Where should I go and where should I avoid.
Please let me know your thoughts. Thank you


----------



## perropedorro (Mar 19, 2016)

Welcome! Calgary to Tulum sounds like a blast, but guessing you've already heard the worry warts try to dissuade a young lady from traveling alone to Mexico. Use common sense and the advice you'll get here and you'll be safe as anywhere. Are you talking about getting car or traveler health coverage? Shots, probably don't need anything special for Mexico. Your Canadian car insurance won't be valid.

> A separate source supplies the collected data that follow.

/-- An image header, as R467 lays it out, after the fields that only the cryptography reads have
been reduced to verdicts. -/
structure ImgHeader where
  magicOk : Bool := true
  hfmt : BitVec 16 := 1
  kind : BitVec 8
  atRest : Bool := false
  major : BitVec 8 := 0
  minor : BitVec 8 := 0
  patch : BitVec 8 := 0
  build : Word := 0
  hwMin : BitVec 8 := 1
  hwMax : BitVec 8 := 1
  offerE : BitVec 8 := 0
  accEMin : BitVec 8 := 0
  accEMax : BitVec 8 := 0
  offerN : BitVec 8 := 0
  accNMin : BitVec 8 := 0
  accNMax : BitVec 8 := 0
  setFmt : BitVec 16 := 0
  minGenV : BitVec 8 := 0
  minGenO : BitVec 8 := 0
  revoke : BitVec 8 := 0
  slotGen : Dword := 0
  payloadLen : Word := 0
  payloadHash : BitVec 384 := 0
  /-- Signature entries: (class, slot); class 0 is absent (17 R468). -/
  sig0 : BitVec 8 × BitVec 8 := (0, 0)
  sig1 : BitVec 8 × BitVec 8 := (0, 0)
  /-- PUBKEY of the entry hashes to this value; the slot's HASH must equal it. -/
  keyHash0 : BitVec 384 := 0
  keyHash1 : BitVec 384 := 0
  transit : Bool := false
  /-- IMG_NONCE and EPH_KEY (17 R474). -/
  nonce : Dword := 0
  ephKey : List Byte := []
  reservedZero : Bool := true
  blockCrcs : List Word := []
  deriving DecidableEq, Repr

/-- A settings block, as R482 lays out its header. -/
structure SettingsBlock where
  magicCyst : Bool := true
  magicCy08 : Bool := false
  crcOk : Bool := true
  format : BitVec 16 := 1
  sliceFmt : BitVec 16 := 0
  seq : Word := 0
  trial : Word := 0
  sliceLen : Word := 0
  payload : List Byte := []
  deriving DecidableEq, Repr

If you're staying a while, a six month liability policy costs about the same as two weeks of coverage, $350 or so and many outfits will sell you a policy online before you leave. You'll also need a temporary vehicle importation when you cross into Mexico, along with your 180 day tourist card. As far as which route to take, most would say through El Paso or Laredo--but don't cross anywhere farther east, like Brownsville, or you'll be going through Tamaulipas, the most insecure region of Mexico. If gas is still a loonie per litre in Canada you'll be paying the same, 14 pesos, in Mexico, but far less in the U.S. Also consider and be prepared to pay 
autopista tolls, which will cost about as much as gas, and most don't accept dollars or credit cards,. You said an old car, but I'll assume it's been checked out, but should you need repairs they'll be a small fraction of the cost in Mexico as in the U.S. Have a great trip.


----------



## Bcgirl (Jul 14, 2016)

Thanks every much. If you have any other tips please let me know. Greatly appreciated


----------



## Anonimo (Apr 8, 2012)

My tip is to fly, don't drive. You can rent a car when you arrive.


----------



## Meritorious-MasoMenos (Apr 17, 2014)

"Old car" is a big flag for me.
A long drive putting a few hundred miles per day, especially in extreme weather conditions and mountains and deserts will put extreme strain on any car, but especially an older vehicle.
Even older cars seem to have computer programs that tell them to break down in isolated areas rather than the middle of cities.
You have to have a cell phone that is unlocked which means you'll be able to buy a new SIM card for local coverage in Mexico.
You have to do research to see if your make and model is sold in Mexico, because if it isn't, you won't be able to get spare parts for it in Mexico. I had experience with this. It meant the repair service sending to the States, which can take many weeks.
Read the news. A young foreign woman is automatically a target.
If you must come down in an old car, I suggest you seek out via some internet service other young women who want to drive to Mexico and are even willing to share expenses.
I drove twice from NY to Mexico, and once on to Guatemala and was easily able to find two other strangers both times (whom you should obviously vet) who didn't have cars but wanted to go overland. They eagerly shared expenses and driving and were boon companions even if they don't go the entire length.


----------



## perropedorro (Mar 19, 2016)

Depends on how good a shape the old car is in, but you bring up a very good point about availability of parts in Mexico, which is dependent on when the make/model was sold there. Even newer Kia/Hundai drivers will be SOL, given that the brand just started to sell in Mexico. Last year I drove a 2004 Kia and the mechanic had to improvise some parts. On the good side I've had far better experience with mechanics in Mexico than NOB. They tend to be more inventive with solutions, especially with older vehicles, and less likely to insist on unnecessary work. And the best thing is, if you run into a crooked one, the ripoff will be for far less than in the U.S. Also had the experience of breaking down and far from spare parts for my Toyota--before that brand was being sold in Mexico. Took 4 days to get the parts and the mechanic invited me to stay at his home, which I did. Sometimes the journey is more fun than the destination.


----------